What type of PR is this?

/kind feature

What this PR does / why we need it:

Add mountWithOAuthToken volume context parameter to support cross-tenant scenarios where users provide their own OAuth token via a Kubernetes Secret.

This enables first-party users who cannot use kubelet identity or workload identity (cross-tenant) to mount Azure File shares using an externally-managed OAuth token.

Changes:

  • New volume context parameter: mountWithOAuthToken
  • New secret field: oauthtoken
  • Extend setCredentialCache to support direct token passing to azfilesauthmanager set
  • Extend GetStorageAccountFromSecret to return OAuth token from secret
  • New method setCredentialCacheWithOAuthToken — reads OAuth token from K8s Secret and updates credential cache
  • Mutually exclusive with mountWithManagedIdentity and mountWithWorkloadIdentityToken
  • Linux SMB only (sec=krb5 mount)
  • Supports both dynamic provisioning (via StorageClass parameters) and static provisioning (via PV volumeAttributes)
  • NodeStageVolume: performs initial mount with OAuth token credential cache setup
  • NodePublishVolume: refreshes OAuth token credential cache on every publish (even when already mounted), with SHA256-based skip to avoid unnecessary azfilesauthmanager calls when the token is unchanged
  • getSecretNamespace helper for consistent namespace resolution (secretNamespace → pvcNamespace → "default")
  • Input validation: secretName required, empty server returns InvalidArgument

Usage Example

1. Create Secret with OAuth Token

kubectl create secret generic azure-oauth-token-secret --from-literal=oauthtoken="<oauth-token>"

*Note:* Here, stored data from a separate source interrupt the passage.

-- ==== Sys2Proof/Machine/Dispatch.lean ====
section
/-! DEFINITION. One arm per command: its meaning. -/

namespace Sys2Proof.Machine

/-- The effect of a command on everything but the queue of waiting commands. -/
def exec (i : Instr) (s : State) : Host.Outcome State Fault Refusal :=
  match i with
  | .powerOn => Sys2Proof.Machine.execPowerOn s
  | .inboundFrame p halves => Sys2Proof.Machine.execInboundFrame p halves s
  | .recordRead p => Sys2Proof.Machine.execRecordRead p s
  | .malformedEntry p => Sys2Proof.Machine.execMalformedEntry p s
  | .route tag kind lba count => Sys2Proof.Machine.execRoute tag kind lba count s
  | .parkedRouteReadmit => Sys2Proof.Machine.execParkedRouteReadmit s
  | .done tag outcome => Sys2Proof.Machine.execDone tag outcome s
  | .claim p extent => Sys2Proof.Machine.execClaim p extent s
  | .release p extent => Sys2Proof.Machine.execRelease p extent s
  | .flushAll => Sys2Proof.Machine.execFlushAll s
  | .retryStuck => Sys2Proof.Machine.execRetryStuck s
  | .setEpochLen v => Sys2Proof.Machine.execSetEpochLen v s
  | .setDecay v => Sys2Proof.Machine.execSetDecay v s
  | .setBands t1 t2 t3 => Sys2Proof.Machine.execSetBands t1 t2 t3 s
  | .setSettle v => Sys2Proof.Machine.execSetSettle v s
  | .setPromoteBand v => Sys2Proof.Machine.execSetPromoteBand v s
  | .setWRread v => Sys2Proof.Machine.execSetWRread v s
  | .setWRwrite v => Sys2Proof.Machine.execSetWRwrite v s
  | .setWSread v => Sys2Proof.Machine.execSetWSread v s
  | .setWSwrite v => Sys2Proof.Machine.execSetWSwrite v s
  | .setWakeBonus v => Sys2Proof.Machine.execSetWakeBonus v s
  | .setSeqRun v => Sys2Proof.Machine.execSetSeqRun v s
  | .setWindow n base mask policy enable => Sys2Proof.Machine.execSetWindow n base mask policy enable s
  | .setPinLimit v => Sys2Proof.Machine.execSetPinLimit v s
  | .setAbsorbReserve v => Sys2Proof.Machine.execSetAbsorbReserve v s
  | .setDirtyHigh v => Sys2Proof.Machine.execSetDirtyHigh v s
  | .setDirtyLow v => Sys2Proof.Machine.execSetDirtyLow v s
  | .setOrderTimeout v => Sys2Proof.Machine.execSetOrderTimeout v s
  | .setAdviceDelay v => Sys2Proof.Machine.execSetAdviceDelay v s
  | .setFillWake v => Sys2Proof.Machine.execSetFillWake v s
  | .setProfile v => Sys2Proof.Machine.execSetProfile v s
  | .query extent => Sys2Proof.Machine.execQuery extent s
  | .querySummary => Sys2Proof.Machine.execQuerySummary s
  | .stats clear => Sys2Proof.Machine.execStats clear s
  | .restart => Sys2Proof.Machine.execRestart s
  | .geometry slots => Sys2Proof.Machine.execGeometry slots s
  | .adopt extent slot valid dirty lost => Sys2Proof.Machine.execAdopt extent slot valid dirty lost s
  | .adoptEnd => Sys2Proof.Machine.execAdoptEnd s
  | .report p ticket context status => Sys2Proof.Machine.execReport p ticket context status s
  | .unfence slot => Sys2Proof.Machine.execUnfence slot s
  | .spindle state => Sys2Proof.Machine.execSpindle state s
  | .window state => Sys2Proof.Machine.execWindow state s
  | .frontLinkReset => Sys2Proof.Machine.execFrontLinkReset s
  | .flashLinkReset => Sys2Proof.Machine.execFlashLinkReset s
  | .diskLinkReset => Sys2Proof.Machine.execDiskLinkReset s
  | .epochTimerExpiry => Sys2Proof.Machine.execEpochTimerExpiry s
  | .orderTimerExpiry context => Sys2Proof.Machine.execOrderTimerExpiry context s
  | .adviceTimerExpiry => Sys2Proof.Machine.execAdviceTimerExpiry s
  | .startEvent => Sys2Proof.Machine.execStartEvent s

end Sys2Proof.Machine
end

2. Dynamic Provisioning (StorageClass)

apiVersion: storage.k8s.io/v1
kind: StorageClass
metadata:
  name: azurefile-oauth-token-sc
provisioner: file.csi.azure.com
parameters:
  skuName: Premium_LRS
  mountWithOAuthToken: "true"
  secretName: "azure-oauth-token-secret"
  secretNamespace: "default"
mountOptions:
  - sec=krb5

3. PV (Static Provisioning)

apiVersion: v1
kind: PersistentVolume
metadata:
  name: azurefile-oauth-token-pv
spec:
  capacity:
    storage: 100Gi
  accessModes:
    - ReadWriteMany
  persistentVolumeReclaimPolicy: Retain
  csi:
    driver: file.csi.azure.com
    volumeHandle: "unique-volume-id"
    volumeAttributes:
      storageAccount: "mystorageaccount"
      shareName: "myshare"
      mountWithOAuthToken: "true"
      secretName: "azure-oauth-token-secret"
      secretNamespace: "default"

Which issue(s) this PR fixes:

Fixes #3099

Does this PR introduce a user-facing change?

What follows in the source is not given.